Episode 20: It’s All About Profit, Right? Think again. Check your ROA and ROE.

In this episode David and Eric return to unpacking the importance of Financial Analysis for a business. Today’s discussion will revolves around Return on Assets and Return on Equity – which involve numbers from both the Income statement and balance sheet. These two together are used in a powerful way to analyze business performance.

Linking back to a previous episode on valuation: If Company A has a higher ROA, then it will likely sell for more than an otherwise identical Company B, even if they both have the same EBITDA.

While you don’t need to understand ROA and ROE as well as maybe a financial analyst working in your company, you do need to know what these concepts are and understand that the more efficient you are with your assets the better everything is within your company.

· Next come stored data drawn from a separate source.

-- ==== Sys2Proof/Machine/WeightOps.lean ====
section
/-! DEFINITION. What LOADs, RUNs, swaps and verifications share: the layer table and its passes (R259–R273), the checks of
records and their copies (R262–R264, R280–R283), and the writing of a bank (R47–R57). -/
namespace Sys2Proof.Machine

/-! ## The layer table -/

/-- States of Table 7.5 as `WTB_CTL.STATE`. -/
def stOPEN : Nat := 0
def stRAISED : Nat := 1
def stWRITING : Nat := 2
def stFAULT : Nat := 3
def stVERIFYING : Nat := 4

def State.wtbState (s : State) (i : Nat) : Nat := s.rf (WTB_CTL i) WTB_CTL_STATE
def State.wtbValid (s : State) (i : Nat) : Bool := s.flag (WTB_CTL i) WTB_CTL_VALID
def State.wtbVer (s : State) (i : Nat) : Nat := s.rf (WTB_ID i) WTB_ID_VERSION

/-- The latch of a stage of context `ctx`: its open pass's, or the generation now (R268). -/
def State.latchOf (s : State) (ctx : Nat) : Nat :=
  match (List.range 16).find? fun p => s.flag (DEV_LT_PASS p) DEV_LT_PASS_OPEN && s.rf (DEV_LT_PASS p) DEV_LT_PASS_CONTEXT == ctx with
  | some p => (s.rd (DEV_LT_LATCH p)).toNat
  | none => (s.rd DEV_LT_GEN).toNat

/-- What a stage of context `ctx` that names entry `i` meets (R271, R272, R283): go on, wait, end with its program, or an
entry that is not valid. -/
inductive Gate where
  | go | wait | dead | invalid
deriving DecidableEq, Repr

def State.gate (s : State) (i ctx : Nat) : Gate :=
  if !s.wtbValid i then .invalid
  else if s.wtbState i = stOPEN then .go
  else if s.wtbState i = stRAISED && s.latchOf ctx < (s.rd (WTB_PGEN i)).toNat then .go
  else if s.wtbState i = stFAULT && s.rf (WTB_CTL i) WTB_CTL_FAULT_CTX == ctx then .dead
  else .wait

/-- UNIT and byte 0x10 of a weight event: a lathe, or (8) the swap engine (R288). -/
def weightUnit (n : Nat) : Nat × Nat := if n < 8 then (unitOf 1 n, n) else (0, 0xFF)

/-- Post SHARD_CORRUPT (0x700) or SHARD_ABSENT (0x701). -/
def State.shardEvent (s : State) (n code reason entry tile ver ctx : Nat) : State :=
  let (u, b) := weightUnit n
  let sh := if entry < 4096 then (s.rd (WTB_SHARD entry)).toNat else 0
  s.post code cFAULT u ctx [(0x10, b), (0x11, reason), (0x12, entry), (0x14, sh), (0x18, tile), (0x1C, ver)]

/-- Answers still to come from mirror reads of what `m` no longer waits for are dropped. -/
def State.dropMirror (s : State) (m : Nat) : State :=
  { s with reqs := s.reqs.map fun (e : Nat × Req) => if e.2.mir = some m then (e.1, { e.2 with mir := none, drop := true }) else e
           hostReqs := s.hostReqs.map fun (r : HostReq) => if r.mir = some m then { r with mir := none, drop := true } else r
           hostWait := s.hostWait.filter fun (r : HostReq) => r.mir != some m }

/-- The layer-table entry that a LOAD or RUN stage names. -/
def Stage.layer : Stage → Option Nat
  | .load _ i _ _ => some i
  | .run _ _ _ _ _ _ _ _ _ _ _ i => some i
  | _ => none

/-- The idle bank may be written: FREE, or no longer live since the first data symbol of the stroke after the switch (R50, R53). DESIGN CHOICE (log
entry 27): after a switch that the next stroke does not ask for (to a refreshed bank, a replay plane or back from one), which may need a plane written into
that very bank before it can start (R56, R57, R398), 16 symbols after the switch are enough. -/
def Lathe.idleFree (l : Lathe) (clock : Nat) : Bool :=
  l.idleBank.st == .free ||
    (l.idleBank.st == .live && !l.newLive && decide ((match l.cur with | some x => x.startClock | none => l.switched + 2) ≤ clock))

/-- Stages of engine `b` that wait at the barrier of entry `i` in context `ctx`: all else lets them start (R272). -/
def State.atBarrier (s : State) (i ctx b : Nat) : List (Nat × Nat) :=
  (s.engine b).progs.flatMap fun x =>
    if x.ctx.toNat ≠ ctx then []
    else (x.stages.zipIdx.filter fun e => e.1.layer == some i && s.mayStart b x.no e.2).map fun e => (x.no, e.2)

/-- The LOAD of `ctx` whose displaced plane waits at the barrier of layer `i` to be read again on lathe `n` (R57, R272). -/
def State.displacedAt (s : State) (i ctx n : Nat) : List (Nat × Nat × Nat) :=
  match (s.lathe n).displaced with
  | (b, true) :: _ =>
    if b.src.layer = i && !b.relive && b.src.ctx.toNat = ctx && (s.lathe n).idleFree s.clock then [(b.src.eng, b.src.prog, b.src.stage)] else []
  | _ => []

/-- A corrupt (kind 1) or absent (kind 2) outcome faults the entry, and the programs of its FAULT_CTX that wait at the barrier end (R283); a swap
raised on it ends with it (Table 7.5). -/
def State.wtbFault (s : State) (i kind ctx : Nat) : State :=
  let waiting := if s.gate i ctx == .wait then
      ((List.range 8).flatMap fun b => (s.atBarrier i ctx b).map fun e => (b, e)) ++ (List.range 8).flatMap (s.displacedAt i ctx) else []
  let s := ((s.wf (WTB_CTL i) WTB_CTL_STATE stFAULT).wf (WTB_CTL i) WTB_CTL_FAULT_KIND kind).wf (WTB_CTL i) WTB_CTL_FAULT_CTX ctx
  let s : State := { s with swaps := s.swaps.filter fun x => x.entry != i }
  let s := if s.swapWait.any fun w => w.entry == i then ({ s with swapWait := none } : State).dropMirror 8 else s
  waiting.foldl (fun (acc : State) e => acc.faultAbort e.1 e.2.1 e.2.2 0x0E) s

/-! ## Records (R245–R250, R257, R262) -/

def tileLen : Nat := 267136
def tileData : Nat := 0x41240
def liveLen : Nat := 271360
def tileMark : Nat := 0x4C424E4B
def inlayMark : Nat := 0x4C59414E

/-- The bytes `[o, o + n)` of an image. -/
def imgBytes (im : Sparse Byte) (o n : Nat) : List Byte := (List.range n).map fun i => sget 0 im (o + i)

/-- The first grain block of a record of `d` data bytes at offset `o` of an image that fails its check (R249, R250). -/
def grainBad (im : Sparse Byte) (o d : Nat) : Option Nat :=
  (List.range (grainBlocks d)).find? fun i =>
    crc32c (imgBytes im (o + 4096 * i) (min 4096 (d - 4096 * i))) != imgNum im (o + d + 4 * i) 4

/-- OUT_COUNT and OUT_LIST are as R262 asks. -/
def outListOk (im : Sparse Byte) : Bool :=
  let n := imgByte im 0xD
  let e (i : Nat) := imgNum im (0x10 + 2 * i) 2
  decide (n ≤ 8) && (List.range 8).all fun i =>
    if i < n then decide (e i < 512) && (i == 0 || decide (e (i - 1) < e i)) else e i == 0xFFFF

/-- Every check byte agrees with the group sum of the codes as written (R247, R248). -/
def checkBytesOk (im : Sparse Byte) : Bool :=
  let w := (clampImage im).1
  (List.range 512).all fun k => (List.range 8).all fun g => decide (trunc 8 (imgSum w k g) = imgByte im (0x40040 + 8 * k + g))

/-- Why a tile record is not accepted, as the reason of SHARD_CORRUPT; 0 when it is. A version alone is reason 4 (R262, R264). -/
def State.tileFault (s : State) (im : Sparse Byte) (poison : Bool) (entry ver : Nat) : Nat :=
  if poison then 5
  else if imgNum im 0 4 ≠ tileMark || !outListOk im then 3
  else if entry < 4096 && (imgNum im 4 2 ≠ s.rf (WTB_ID entry) WTB_ID_BLANK_ID ||
      imgNum im 8 2 ≥ s.rf (WTB_GEOM entry) WTB_GEOM_SLICES || imgNum im 0xA 2 ≥ s.rf (WTB_GEOM entry) WTB_GEOM_BLOCKS) then 3
  else if (grainBad im 0 tileData).isSome then 1
  else if !checkBytesOk im then 2
  else if entry < 4096 && imgNum im 6 2 ≠ ver then 4
  else 0

/-- Why an inlay's header, U record and V record (one after the other in the image) are not accepted (R257, R258). -/
def State.inlayFault (s : State) (im : Sparse Byte) (poison : Bool) (entry : Nat) : Nat :=
  let r := s.rf (WTB_GEOM entry) WTB_GEOM_RANK
  if poison then 5
  else if imgNum im 0 4 ≠ inlayMark || imgByte im 4 ≠ r || imgNum im 6 2 ≠ s.rf (WTB_GEOM entry) WTB_GEOM_SLICES ||
      imgNum im 8 2 ≠ s.rf (WTB_GEOM entry) WTB_GEOM_BLOCKS then 3
  else if (grainBad im 64 (1024 * r)).isSome || (grainBad im (64 + 1024 * r + 64) (1024 * r)).isSome then 1
  else 0

/-- Why one inlay record of the swap engine or a verification, alone in the image, is not accepted: the header (`hdr`) or a U or
V record. -/
def State.inlayRecFault (s : State) (im : Sparse Byte) (poison hdr : Bool) (entry : Nat) : Nat :=
  let r := s.rf (WTB_GEOM entry) WTB_GEOM_RANK
  if poison then 5
  else if hdr then
    (if imgNum im 0 4 ≠ inlayMark || imgByte im 4 ≠ r || imgNum im 6 2 ≠ s.rf (WTB_GEOM entry) WTB_GEOM_SLICES ||
      imgNum im 8 2 ≠ s.rf (WTB_GEOM entry) WTB_GEOM_BLOCKS then 3 else 0)
  else if (grainBad im 0 (1024 * r)).isSome then 1 else 0

/-- The check of a record by its tile index: a tile, one inlay record (`single`, and whether it is the header), or a LOAD's inlay. -/
def State.recFault (s : State) (im : Sparse Byte) (poison : Bool) (entry tile ver : Nat) (single : Option Bool) : Nat :=
  if tile ≠ 0xFFFFFFFF then s.tileFault im poison entry ver
  else match single with
    | some hdr => s.inlayRecFault im poison hdr entry
    | none => s.inlayFault im poison entry

/-- Length of an inlay of entry `i` (R257). -/
def State.inlayLen (s : State) (i : Nat) : Nat :=
  64 + (s.rf (WTB_GEOM i) WTB_GEOM_SLICES + s.rf (WTB_GEOM i) WTB_GEOM_BLOCKS) * (1024 * s.rf (WTB_GEOM i) WTB_GEOM_RANK + 64)

/-- Home pieces of the inlay records of slice `k` and block `j`. -/
def State.inlayPieces (s : State) (i k j : Nat) : List (Nat × Nat) :=
  let base := s.rf64 (WTB_INLAY i) WTB_INLAY_ADDR
  let len := 1024 * s.rf (WTB_GEOM i) WTB_GEOM_RANK + 64
  [(base, 64), (base + 64 + k * len, len), (base + 64 + (s.rf (WTB_GEOM i) WTB_GEOM_SLICES + j) * len, len)]

/-- Tile index of a record at `a` with header `im`: its place in the home range, else its header's (R255, R256; log entry 18). -/
def State.tileIndex (s : State) (i a : Nat) (im : Sparse Byte) : Option Nat :=
  let blank := s.rf64 (WTB_BLANK i) WTB_BLANK_ADDR
  let first := (s.rd (WTB_FIRST i)).toNat
  let count := (s.rd (WTB_COUNT i)).toNat
  if blank ≤ a && a < blank + count * tileLen && (a - blank) % tileLen = 0 then some ((first + (a - blank) / tileLen) % 2 ^ 32)
  else if imgNum im 0 4 = tileMark && imgNum im 8 2 < s.rf (WTB_GEOM i) WTB_GEOM_SLICES && imgNum im 0xA 2 < s.rf (WTB_GEOM i) WTB_GEOM_BLOCKS then
    some (imgNum im 0xA 2 * s.rf (WTB_GEOM i) WTB_GEOM_SLICES + imgNum im 8 2)
  else none

/-- Address of the home copy of tile `t`, if the device holds one (R256). -/
def State.homeOf (s : State) (i t : Nat) : Option Nat :=
  let o := (t + 2 ^ 32 - (s.rd (WTB_FIRST i)).toNat) % 2 ^ 32
  if o < (s.rd (WTB_COUNT i)).toNat then some (s.rf64 (WTB_BLANK i) WTB_BLANK_ADDR + o * tileLen) else none

/-! ## Reading (R33, R254) -/

/-- Read pieces one after the other as one image, with a poison mark if any line of them carries one or is unmapped. -/
def State.readPieces (s : State) (n : Nat) (ctx : Option (BitVec 8)) (ps : List (Nat × Nat)) : (Sparse Byte × Bool) × State :=
  let (im, bad, s, _) := ps.foldl (fun (acc : Sparse Byte × Bool × State × Nat) p =>
    let (im, bad, s, o) := acc
    let (b, s) := s.readFor (weightReq n) ctx p.1 p.2
    (im ++ (s.imageOf p.1 p.2).map (fun e => (e.1 + o, e.2)), bad || b, s.countInf p.1 p.2 false, o + p.2)) (([], false, s, 0) : Sparse Byte × Bool × State × Nat)
  ((im, bad), s)

/-- Write an image back over its home pieces (the repair of R280, which no multicast group copies). -/
def State.repairPieces (s : State) (im : Sparse Byte) (ps : List (Nat × Nat)) : State :=
  (ps.foldl (fun (acc : State × Nat) p =>
    let (s, o) := acc
    (if s.mapped p.1 && s.mapped (p.1 + p.2 - 1) then s.putBytes p.1 (imgBytes im o p.2) false else s.unmappedEvent .vent none (s.glob p.1) true, o + p.2)) (s, 0)).1

/-- Write an image over its pieces (the swap engine). -/
def State.writePieces (s : State) (im : Sparse Byte) (ps : List (Nat × Nat)) : State :=
  (ps.foldl (fun (acc : State × Nat) p =>
    let (s, o) := acc
    (s.writeFor .vent none p.1 (imgBytes im o p.2) false, o + p.2)) (s, 0)).1

/-- SHARD_REREAD and its counter: a read passed on re-read (R253, Table 7.7). -/
def State.noteReread (s : State) (n entry ctx : Nat) : State :=
  let s := s.bump DEV_LT_STAT_REREAD 1
  let (u, b) := weightUnit n
  s.postLim (s.flag DEV_LT_CTRL DEV_LT_CTRL_REREAD_EVT_EN) ms u 1 0x702 cINFO u ctx fun c => [(0x10, b), (0x12, entry), (0x14, c)]

/-- One more failed read of an entry's records (`WTB_REREAD`). -/
def State.noteFailedRead (s : State) (entry : Nat) : State :=
  if entry < 4096 then s.wr (WTB_REREAD entry) (BitVec.ofNat 32 (satTo (2 ^ 32 - 1) ((s.rd (WTB_REREAD entry)).toNat + 1))) else s

/-! ## Writing a bank (R47–R57) -/

/-- A bank write of lathe `n` starts: its idle bank is WRITING from now on, the first row is written no earlier than 16 symbols after the last
switch (R53), and the maps in force place the plane's rows and columns (R38, R402). Every write counts when it starts (R57). -/
def State.claimBank (s : State) (n : Nat) (b : Bank) : State :=
  (s.bump (LTH_STAT_BANK_WRITES n) 1).modLathe n fun l => l.setIdle
    { b with st := .writing, start := max s.clock (l.switched + 2), rows := (List.range 512).map (s.rowMap n), cols := (List.range 520).map (s.colMap n) }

While margin is important, don’t chase margin at the expense of the ROA. So many business owners do this to their detriment.

ROA is a good metric for evaluating the performance of management as management is tasked with putting the assets to work that they are stewards of.

ROE is a better metric for evaluating returns to the equity holders. One of the primary reasons that ROA and ROE differ is debt. When properly measured ROE can also be used as a measuring stick for comparing investments in your company with external investment options.

Don’t go through your whole career blind – thinking you’re creating amazing wealth when you aren’t. You don’t go through your whole career making 5% when you could have been making 10% for 20 years somewhere else. The main message for the audience is that these calculations exist. They provide additional insights into the efficiency and the level of profitability of the business, and it helps you make better decisions with things like: How efficient are we being? How can we be more efficient with our or utilization of assets? If you want to reinvest in the business – do you put more into this business or less into this business?

But be careful, ROA and, to a greater extent, ROE can be very distorted when taken directly from the financials statements of most private companies. We also discuss why and what to do about.